The data section start

-- ==== Sys2Proof/Laws/Memory.lean ====
section
/-! SUPPORT. The device image: its canonical form, and reading after writing. -/

namespace Sys2Proof.Machine

theorem Memory.wf_cons {c : Host.Cell} {m : Memory} :
    Memory.wf (c :: m) = true ↔ (∀ d ∈ m.head?, c.1 < d.1) ∧ Memory.wf m = true := by
  cases m <;> simp [Memory.wf]

theorem Memory.head_write (m : Memory) (a : Nat) (b : Byte) :
    ∀ d ∈ (Memory.write m a b).head?, d.1 = a ∨ d ∈ m.head? := by
  cases m with
  | nil => simp [Memory.write]
  | cons c rest => simp only [Memory.write]; split <;> [skip; split] <;> simp

/-- Writing keeps the canonical form. -/
theorem Memory.wf_write {m : Memory} (h : Memory.wf m = true) (a : Nat) (b : Byte) :
    Memory.wf (Memory.write m a b) = true := by
  induction m with
  | nil => rfl
  | cons c rest ih =>
    have hc := Memory.wf_cons.mp h
    simp only [Memory.write]
    split
    · exact Memory.wf_cons.mpr ⟨by simpa using ‹a < c.1›, h⟩
    · split
      · rename_i hac; subst hac; exact Memory.wf_cons.mpr ⟨hc.1, hc.2⟩
      · refine Memory.wf_cons.mpr ⟨fun d hd => ?_, ih hc.2⟩
        rcases Memory.head_write rest a b d hd with h' | h'
        · omega
        · exact hc.1 d h'

/-- Every listed address of a canonical tail lies above the head's. -/
theorem Memory.read_below {c : Host.Cell} {m : Memory} (h : Memory.wf (c :: m) = true) {a : Nat}
    (ha : a ≤ c.1) : Memory.read m a = none := by
  induction m generalizing c with
  | nil => rfl
  | cons d rest ih =>
    have hc := Memory.wf_cons.mp h
    have hd : c.1 < d.1 := hc.1 d (by simp)
    simp only [Memory.read, if_neg (by omega : d.1 ≠ a)]
    exact ih hc.2 (by omega)

theorem Memory.read_write_same {m : Memory} (h : Memory.wf m = true) (a : Nat) (b : Byte) :
    Memory.read (Memory.write m a b) a = some b := by
  induction m with
  | nil => simp [Memory.write, Memory.read]
  | cons c rest ih =>
    simp only [Memory.write]
    split
    · simp [Memory.read]
    · split
      · simp [Memory.read]
      · simp only [Memory.read, if_neg (fun e : c.1 = a => by omega)]
        exact ih (Memory.wf_cons.mp h).2

theorem Memory.read_write_other {m : Memory} (a : Nat) (b : Byte) {x : Nat} (hx : x ≠ a) :
    Memory.read (Memory.write m a b) x = Memory.read m x := by
  induction m with
  | nil => simp [Memory.write, Memory.read, Ne.symm hx]
  | cons c rest ih =>
    simp only [Memory.write]
    split
    · simp [Memory.read, Ne.symm hx]
    · split
      · rename_i hac; subst hac; simp [Memory.read, Ne.symm hx]
      · simp only [Memory.read, ih]

/-- The image of a log with one more write is that image written once more. -/
theorem deviceImage_append (log : List Write) (w : Write) :
    deviceImage (log ++ [w]) = Memory.write (deviceImage log) w.reg.toNat w.data := by
  simp [deviceImage]

end Sys2Proof.Machine
end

The data section end

◆ What you have to do: Extract all the entries word for word.

◆ Result for this exercise:
-- ==== Sys2Proof/Laws/Memory.lean ====
section
/-! SUPPORT. The device image: its canonical form, and reading after writing. -/

namespace Sys2Proof.Machine

theorem Memory.wf_cons {c : Host.Cell} {m : Memory} :
    Memory.wf (c :: m) = true ↔ (∀ d ∈ m.head?, c.1 < d.1) ∧ Memory.wf m = true := by
  cases m <;> simp [Memory.wf]

theorem Memory.head_write (m : Memory) (a : Nat) (b : Byte) :
    ∀ d ∈ (Memory.write m a b).head?, d.1 = a ∨ d ∈ m.head? := by
  cases m with
  | nil => simp [Memory.write]
  | cons c rest => simp only [Memory.write]; split <;> [skip; split] <;> simp

/-- Writing keeps the canonical form. -/
theorem Memory.wf_write {m : Memory} (h : Memory.wf m = true) (a : Nat) (b : Byte) :
    Memory.wf (Memory.write m a b) = true := by
  induction m with
  | nil => rfl
  | cons c rest ih =>
    have hc := Memory.wf_cons.mp h
    simp only [Memory.write]
    split
    · exact Memory.wf_cons.mpr ⟨by simpa using ‹a < c.1›, h⟩
    · split
      · rename_i hac; subst hac; exact Memory.wf_cons.mpr ⟨hc.1, hc.2⟩
      · refine Memory.wf_cons.mpr ⟨fun d hd => ?_, ih hc.2⟩
        rcases Memory.head_write rest a b d hd with h' | h'
        · omega
        · exact hc.1 d h'

/-- Every listed address of a canonical tail lies above the head's. -/
theorem Memory.read_below {c : Host.Cell} {m : Memory} (h : Memory.wf (c :: m) = true) {a : Nat}
    (ha : a ≤ c.1) : Memory.read m a = none := by
  induction m generalizing c with
  | nil => rfl
  | cons d rest ih =>
    have hc := Memory.wf_cons.mp h
    have hd : c.1 < d.1 := hc.1 d (by simp)
    simp only [Memory.read, if_neg (by omega : d.1 ≠ a)]
    exact ih hc.2 (by omega)

theorem Memory.read_write_same {m : Memory} (h : Memory.wf m = true) (a : Nat) (b : Byte) :
    Memory.read (Memory.write m a b) a = some b := by
  induction m with
  | nil => simp [Memory.write, Memory.read]
  | cons c rest ih =>
    simp only [Memory.write]
    split
    · simp [Memory.read]
    · split
      · simp [Memory.read]
      · simp only [Memory.read, if_neg (fun e : c.1 = a => by omega)]
        exact ih (Memory.wf_cons.mp h).2

theorem Memory.read_write_other {m : Memory} (a : Nat) (b : Byte) {x : Nat} (hx : x ≠ a) :
    Memory.read (Memory.write m a b) x = Memory.read m x := by
  induction m with
  | nil => simp [Memory.write, Memory.read, Ne.symm hx]
  | cons c rest ih =>
    simp only [Memory.write]
    split
    · simp [Memory.read, Ne.symm hx]
    · split
      · rename_i hac; subst hac; simp [Memory.read, Ne.symm hx]
      · simp only [Memory.read, ih]

/-- The image of a log with one more write is that image written once more. -/
theorem deviceImage_append (log : List Write) (w : Write) :
    deviceImage (log ++ [w]) = Memory.write (deviceImage log) w.reg.toNat w.data := by
  simp [deviceImage]

end Sys2Proof.Machine
end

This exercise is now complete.